In the experiments, we study the situation where the strategic arms gradually adapt to the deployed learning algorithm to maximize their utility. Specifically, the arms repeatedly interact with the deployed bandit algorithm, updating their strategy (i.e., what contexts to report) at the end of each interaction using (approximate) gradient ascent w.r.t. their utility. In other words, the arms learn to maximize their utility in response to the deployed algorithm. This experimental setup should serve as a natural and simple model of real-world gaming behavior, which does not require any prior knowledge from the arms, and the experiments offer some additional insight into the effectiveness of OptGTM as well as the shortcomings of incentive-unaware algorithms such as LinUCB.

最终决定

This work studies the problem of Strategic Linear Contextual Bandits, where each of the arms could misreport their contexts with the goal of maximizing the number of times they are selected. The authors design a novel algorithm in the setting where the linear bandit parameter θ\theta^* is unknown and show that the algorithm enjoys nice regret guarantees. The proposed problem is interesting from a theory perspective and might have some practical implications.
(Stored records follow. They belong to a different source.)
/-- OFFLOAD_TRIGGER (R264-R266): an armed eligible tensor's pages start moving to host frames; with no arena room it
stays and HINT_IGNORED says so. A tensor that tier 3 placed has no page to move, and is offloaded at once. -/
def execOffloadTrigger (p : Part) (h : Handle) (s : State) : Out :=
  .next (if s.live && s.running p then
    match Sparse.find? (s.part p).tensors h.toNat with
    | none => s
    | some t =>
      let d := s.desc p h.toNat
      match (s.part p).offloadCause (hintLayer d.hints) with
      | none => s
      | some x =>
        if t.armed && !t.leaving && decide (t.off = .resident) && s.offloadable p h.toNat t then
          let moving := ((upTo t.pages).map (fun j => t.firstPage + j)).filter
            (fun i => decide (((s.part p).page i).target ≠ .host))
          match s.arenaFrames p moving.length with
          | none => (s.placeLog p 12 1 x.seq h.toNat 0 t.pages t.base).onTensor p h.toNat (fun t => { t with armed := false })
          | some (s, frames) =>
            let k := match frames with
              | f :: _ => f.1
              | [] => ((s.part p).page t.firstPage).port
            let s := s.placeLog p 4 0 x.seq h.toNat (whereField 0 0 2 k.val) t.pages t.base
            let s := s.onTensor p h.toNat (fun t => { t with armed := false, off := .offloading })
            let s := s.onPart p (fun q => { q with
              decided := q.decided ++ [⟨h.toNat, false, x.seq, false, 0, 0, 0⟩]
              migrations := q.migrations ++ (moving.zip frames).map (fun y =>
                Migration.init h.toNat y.1 true y.2.1 y.2.2 (q.page y.1)) })
            s.migrationEnded p h.toNat
        else s
  else s)

/-- Start bringing a tensor back (R265): of an offload still running, pages not yet moved stay, the others
come back after they have gone. A completion that waits in line keeps its place (R253). -/
def State.prefetch (s : State) (p : Part) (h seq : Nat) (t : Tensor) : State :=
  if t.off = .offloading ∨ t.off = .host then
    let waiting := (s.part p).migrations.filter (fun m => decide (m.handle = h) && !m.started && m.toHost)
    let s := waiting.foldl (fun s m => s.markFrame .host m.newPort m.newFrame false) s
    let s := s.onPart p (fun q => { q with
      migrations := q.migrations.filter (fun m => decide (m.handle ≠ h) || m.started)
      decided := q.decided.filter (fun x => decide (x.handle ≠ h) || x.done) })
    let gone := (upTo t.pages).filter (fun j =>
      decide (((s.part p).page (t.firstPage + j)).target = .host)
        || (s.part p).migrations.any (fun m => decide (m.page = t.firstPage + j)))
    let s := s.placeLog p 6 0 seq h (s.whereOf p t.firstPage t.pages) t.pages t.base
    let s := s.onTensor p h (fun t => { t with off := .prefetching })
    let s := s.onPart p (fun q => { q with
      decided := q.decided ++ [⟨h, true, seq, false, 0, 0, 0⟩]
      migrations := q.migrations ++ gone.map (fun j =>
        Migration.init h (t.firstPage + j) false 0 0 (q.page (t.firstPage + j))) })
    s.migrationEnded p h
  else s

/-- The lead of a tensor's prefetch (R265). -/
def State.leadOf (s : State) (p : Part) (hints : Nat) : Nat :=
  if hintLead hints = 0 then s.regN .survPrefetchLead p.val else hintLead hints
Most reviewers agree that the paper is very well written and that the presentation is excellent. Further all reviewers agree that the new setting is interesting and that the contributions are good. Some concerns that reviews have expressed are about how realistic it is to assume that arms are able to compute (approximate) NE (this likely requires knowledge of the algorithm MM and how other arms play), optimality of the regret bounds, and lack of empirical evaluation. Authors address these concerns to the satisfaction of the reviewers and include some empirical evaluation of their algorithm.

Overall I find this paper interesting and with good theoretical contributions. I recommend that the authors include the response to the above reviewers concern in some way to the final version of this paper. Further, the authors should include their empirical evaluation as a new section to the paper. I am happy to recommend the paper for acceptance to the venue.